Marijuana craving appears to activate the same reward circuits in the brain as other addictive drugs or behaviors, including alcohol and gambling, scientists have found, offering new fodder for the controversial argument over just how potent the drug is.
“There has been a great debate as to whether marijuana is an addictive substance,” says lead researcher Francesca Filbey, a psychology researcher at the University of New Mexico in Albuquerque. “We do show that it at least has the same underlying mechanisms as other drugs of abuse or other addictive behaviors.”
Much of the uncertainty arises because marijuana is much more difficult to study that these other drugs. Animals “can’t self-administer marijuana,” for instance, Filbey says, unlike the case with alcohol or opiates mixed into drinking water. Getting objective data about drug use from people, meanwhile, is tricky, especially when the substance in question is mostly outlawed and has become highly politicized.
For the new study, which appeared online July 27 in Proceedings of the National Academy of Sciences, Filbey and her colleagues decided to skirt those problems by specifically studying craving behavior in 38 habitual marijuana users who had quit using the drug for three days. Functional magnetic resonance imaging (fMRI) was used to scan the participants’ brains after they were given either a marijuana-associated cue—a pipe—or a neutral cue, a pencil.

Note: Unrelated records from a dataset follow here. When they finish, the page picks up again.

-- ==== Sys2Proof/Certificates/Slice0/Obligations.lean ====
section
/-! DEFINITION. The statements about the UZN-610 that the provers are asked for: what each command does (with everything
it leaves unchanged), what the regulation arithmetic guarantees, and what every step keeps. -/
open Sys2Proof Sys2Proof.Machine

/-! ## The step -/

/-- A step executes the command at the front of the queue on the state with the queue's rest; with an empty queue the
device idles (the model's reading of a block that takes commands: log entry 4). -/
def Obligations.StepRunsFrontCommand : Prop :=
  (∀ (c : Instr) (rest : List Instr) (s : State), s.pending = c :: rest → step s = exec c { s with pending := rest }) ∧
    ∀ s : State, s.pending = [] → step s = .next s

/-! ## Resets and the controller -/

/-- R171: power-on reset and pin reset take the device to OFF with every block, CTRL, SETUP_LO, SETUP_HI, CAUSE and MASK
at their reset values, abandoning the transfers in flight; IDENT keeps its value; the reset cause changes only here and at
soft reset. The link and its configuration, the internal write-back address and the model's count of epochs are
left open (log entries 2, 3, 14 and 20). -/
def Obligations.ResetsClearTheDevice : Prop :=
  (∀ s : State, ∃ m d link up wb ep, exec .powerOnReset s = .next { State.reset with
      resetCause := .powerOn, pending := s.pending, messages := s.messages, hostMemory := m, draws := d, link := link,
      linkIsUp := up, writeBackAddress := wb, epoch := ep } ∧ Torn s.transfers s.hostMemory m) ∧
    (∀ s : State, ∃ m d link up wb ep, exec .pinReset s = .next { State.reset with
      resetCause := .pin, pending := s.pending, messages := s.messages, hostMemory := m, draws := d, link := link,
      linkIsUp := up, writeBackAddress := wb, epoch := ep } ∧ Torn s.transfers s.hostMemory m) ∧
    (∀ s : State, s.readRegister 0x000#12 = 0x06102C01#32) ∧
    ∀ (c : Instr) (s t : State), exec c s = .next t → t.resetCause ≠ s.resetCause →
      c = .powerOnReset ∨ c = .pinReset ∨ ∃ v, ctrlWriteOf c = some v ∧ v.getLsbD 2 = true

/-- R169, R170, R160: a CTRL write with SOFT_RESET 1, in every state, or with ENABLE 0 outside OFF, tears everything down and
abandons every transfer. Soft reset also clears CTRL, CAUSE and MASK, the halt cause and the last rejection, with reset
cause SOFT and no message; enable-off keeps all of these and stores QUIESCE, which is all ENABLE 0 does in OFF. The model's
count of epochs rises with each teardown (log entry 20). -/
def Obligations.TeardownWrites : Prop :=
  (∀ (s : State) (v : Register), s.link.memorySpace = true → v.getLsbD 2 = true →
     ∃ m d, exec (.softReset v) s = .next { tornDown s m d with
         quiesceBit := false, cause := 0, mask := 0, haltCause := .none, rejection := ⟨0, .none, 0⟩,
         resetCause := .soft } ∧ Torn s.transfers s.hostMemory m) ∧
  ∀ (s : State) (v : Register), s.link.memorySpace = true → v.getLsbD 2 = false → v.getLsbD 0 = false →
    (s.controller ≠ .off → ∃ m d, exec (.enableOff v) s = .next { tornDown s m d with quiesceBit := v.getLsbD 1 } ∧
      Torn s.transfers s.hostMemory m) ∧
    (s.controller = .off → exec (.enableOff v) s = .next { s with quiesceBit := v.getLsbD 1 })
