-- ==== Sys2Proof/Laws/Ops.lean ====
section
/-! SUPPORT. One lemma for each shared operation: everything it can do. Proofs cite these and need not unfold the
operations. -/
namespace Sys2Proof.Machine

/-! ## Banks -/

theorem get_set {α : Type} {n : Nat} (v : Vector α n) (i j : Fin n) (x : α) :
    (v.set i x)[j] = if i = j then x else v[j] := by
  simp only [Fin.getElem_fin, Vector.getElem_set, Fin.ext_iff]

theorem get_mapBank {α β : Type} {n : Nat} (f : α → β) (v : Vector α n) (i : Fin n) : (mapBank f v)[i] = f v[i] := by
  simp [mapBank]

theorem set_get_self {α : Type} {n : Nat} (v : Vector α n) (i : Fin n) : v.set i v[i] = v := by
  simp

theorem bank_ext {α : Type} {n : Nat} {v w : Vector α n} (h : ∀ i : Fin n, v[i] = w[i]) : v = w :=
  Vector.ext fun i hi => h ⟨i, hi⟩

theorem mapBank_id {α : Type} {n : Nat} {f : α → α} {v : Vector α n} (h : ∀ i : Fin n, f v[i] = v[i]) :
    mapBank f v = v :=
  bank_ext fun i => (get_mapBank f v i).trans (h i)

theorem toList_all {α : Type} {n : Nat} (v : Vector α n) (p : α → Bool) :
    v.toList.all p = true ↔ ∀ i : Fin n, p v[i] = true := by
  rw [List.all_eq_true]
  constructor
  · intro h i
    exact h _ (by simp)
  · intro h x hx
    obtain ⟨i, hi, rfl⟩ := List.getElem_of_mem hx
    simpa using h ⟨i, by simpa using hi⟩

theorem toList_any {α : Type} {n : Nat} (v : Vector α n) (p : α → Bool) :
    v.toList.any p = true ↔ ∃ i : Fin n, p v[i] = true := by
  rw [List.any_eq_true]
  constructor
  · rintro ⟨x, hx, hp⟩
    obtain ⟨i, hi, rfl⟩ := List.getElem_of_mem hx
    exact ⟨⟨i, by simpa using hi⟩, by simpa using hp⟩
  · rintro ⟨i, hp⟩
    exact ⟨_, by simp, hp⟩

theorem State.tableEmpty_iff (s : State) : s.tableEmpty = true ↔ ∀ k : SlotId, s.slots[k] = none := by
  simp only [State.tableEmpty, toList_all, Option.isNone_iff_eq_none]

theorem State.earlierAll_iff (s : State) (t : Task) (p : Task → Bool) :
    s.earlierAll t p = true ↔ ∀ j : SlotId, ∀ u ∈ s.slots[j], u.before t = true → p u = true := by
  rw [State.earlierAll, toList_all]
  refine forall_congr' fun j => ?_
  cases s.slots[j] with
  | none => simp
  | some u => cases hu : u.before t <;> simp [hu]

/-! ## Transfers -/

/-- Part of a write changes host memory at the bytes of the write, and draws once; a read changes nothing. -/
theorem State.writePart_spec (s : State) (x : Transfer) :
    ∃ m d, s.writePart x = { s with hostMemory := m, draws := d } ∧ Torn [x] s.hostMemory m := by
  unfold State.writePart
  split
  · exact ⟨s.hostMemory, s.draws, rfl, fun a => .inl rfl⟩
  · next data hd =>
    split
    · exact ⟨s.hostMemory, s.draws, rfl, fun a => .inl rfl⟩
    · next hf =>
      refine ⟨_, _, rfl, fun a => ?_⟩
      rcases Memory.read_writePart s.draws s.hostMemory x.address 0 data a with h | ⟨i, hi, ha, hr⟩
      · exact .inl h
      · exact .inr ⟨x, by simp, by simpa using hf, data, i, hd, ha, hi, hr⟩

The researchers found that only the pipe caused increased brain activity in reward areas of the brain, notably the ventral tegmental, thalamus, anterior cingulate, insula and amgydala areas. According to the scientists, these regions specifically deal with “motivated behavior”—activity geared toward receiving a known reward—and also light up in people craving alcohol, nicotine and cocaine. “These regions all separately have been related to reward processes in a cue,” Filbey says. The reward areas also show increased activation during gambling.
In addition, the researchers tested the participants using a “marijuana problem scale,” a well-established questionnaire assessing whether and how greatly their drug use impaired their daily lives. The higher the score, the scientists found, the greater the activity observed in the orbitofrontal cortex and nucleus accumbens, two other areas associated with both reward activity and with relapse after drug treatment. In other words, the brain scans tended to mirror the level of each person’s marijuana use.
“I find these results interesting because they describe the brain’s reaction to marijuana craving, and shows that the brain areas involved in this craving are similar to those involved in craving for other drugs of abuse,” says Andres Ozaita, a neuropharmacologist at the Universitat Pompeu in Barcelona. Ozaita was principal investigator on a recent Nature Neuroscience paper that found that marijuana seems to impair memory by shutting down essential protein synthesis pathways in the hippocampus.
Filbey says that one of the reasons the findings are noteworthy is because they suggest new ways of understanding and treating drug users. These might include specifically targeting reward brain pathways with new pharmaceuticals or developing interventions that minimize the intensity of cravings.
But the results aren’t completely conclusive, she acknowledges. For cost reasons the researchers didn’t include a control group of marijuana non-users, and they didn’t verify marijuana abstinence using urine tests. And not all the participants preferred a pipe when using marijuana, though the general association between the two is pretty well established, Filbey says.
Nor is this work alone likely to settle the long-running debates over marijuana. “Many people would argue that it is definitely addictive,” she says. “People do go to rehab. They do have to get treatment. The question is whether it is as addictive as other drugs. This wouldn’t settle that debate.”